TASK INPUT:
/-- R433, R434. -/
def RxRec.classify (r : RxRec) (epoch seq : Nat) : Arrival :=
  let d := seqDiff seq r.exp
  if r.inUse && r.epoch != epoch then .stale
  else if d < 256 ∧ !bit r.rcv d then .new
  else if d < 256 ∧ !bit r.ret d then .inProgress
  else if d < 256 ∨ 2 ^ 31 ≤ d then (if seqDiff seq r.rack < 2 ^ 31 then .answered else .acknowledged)
  else .stale

/-- EXP moves past every leading position that is retired (R436); `n` bounds the positions. -/
def RxRec.advance (r : RxRec) : Nat → RxRec
  | 0 => r
  | n + 1 =>
    if bit r.ret 0 then
      RxRec.advance { r with exp := (r.exp + 1) % 2 ^ 32, rcv := r.rcv / 2, ret := r.ret / 2 } n
    else r

/-- RECEIVED is set for a SEQ, and the record is in use with the packet's EPOCH (R434). -/
def RxRec.receive (r : RxRec) (epoch seq : Nat) : RxRec :=
  { r with inUse := true, epoch := if r.inUse then r.epoch else epoch, rcv := setBit r.rcv (seqDiff seq r.exp) true }

/-- A packet retires (R436). -/
def RxRec.retire (r : RxRec) (seq : Nat) : RxRec :=
  let d := seqDiff seq r.exp
  if d < 256 then RxRec.advance { r with rcv := setBit r.rcv d true, ret := setBit r.ret d true } 256 else r

/-- A packet is answered with DEFERRED after all: its SEQ stays open. -/
def RxRec.reopen (r : RxRec) (seq : Nat) : RxRec :=
  let d := seqDiff seq r.exp
  if d < 256 then { r with rcv := setBit r.rcv d false } else r

/-- RACK rises to the packet's ACK_SEQ (R438), and the answered replay entries that it passes free (Table 11.3). -/
def State.takeAck (s : State) (p : Packet) : State :=
  let r := s.rx p.src
  if p.ackV && r.inUse && decide (seqDiff p.ackSeq.toNat r.rack < 2 ^ 31) then
    let s := s.setRx p.src { r with rack := p.ackSeq.toNat }
    s.setNi { s.ni with replay := s.ni.replay.filter fun x =>
      x.pending || x.src != p.src || decide (seqDiff x.seq p.ackSeq.toNat < 2 ^ 31) }
  else s

/-! ### The replay table -/

/-- A replay entry of a share, or of the pool (R471): whether it comes from the pool. -/
def Ni.replayRoom (n : Ni) (share : Nat) : Option Bool :=
  if (n.replay.filter fun x => x.share == share && !x.pool).length < 2560 then some false
  else if (n.replay.filter fun x => x.pool).length < 2048 then some true
  else none

/-- A replay entry is taken; NI_REPLAY.PEAK follows. -/
def State.takeReplay (s : State) (src seq share : Nat) (pool : Bool) : State :=
  let s := s.setNi { s.ni with replay := s.ni.replay ++
    [{ src := src, seq := seq, status := 0, result := 0, pending := true, share := share, pool := pool }] }
  s.setFld .niReplay 0 0 47 32 (max (s.fld .niReplay 0 0 47 32) s.ni.replay.length)

/-- The entry of a packet frees. -/
def State.freeReplay (s : State) (src seq : Nat) : State :=
  s.setNi { s.ni with replay := s.ni.replay.filter fun x => !(x.src == src && x.seq == seq) }

/-- The entry of a packet holds its answer. -/
def State.storeReplay (s : State) (src seq st v : Nat) : State :=
  s.setNi { s.ni with replay := s.ni.replay.map fun x =>
    if x.src = src ∧ x.seq = seq then { x with status := st, result := v, pending := false } else x }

TASK BRIEF:
One stretch of the lines above is wanted, from the line that contains "else if d < 256 ∧ !bit r.ret" through the line that contains "def RxRec.receive (r". Output it exactly.

REPLY TO THE TASK:
  else if d < 256 ∧ !bit r.ret d then .inProgress
  else if d < 256 ∨ 2 ^ 31 ≤ d then (if seqDiff seq r.rack < 2 ^ 31 then .answered else .acknowledged)
  else .stale

/-- EXP moves past every leading position that is retired (R436); `n` bounds the positions. -/
def RxRec.advance (r : RxRec) : Nat → RxRec
  | 0 => r
  | n + 1 =>
    if bit r.ret 0 then
      RxRec.advance { r with exp := (r.exp + 1) % 2 ^ 32, rcv := r.rcv / 2, ret := r.ret / 2 } n
    else r

/-- RECEIVED is set for a SEQ, and the record is in use with the packet's EPOCH (R434). -/
def RxRec.receive (r : RxRec) (epoch seq : Nat) : RxRec :=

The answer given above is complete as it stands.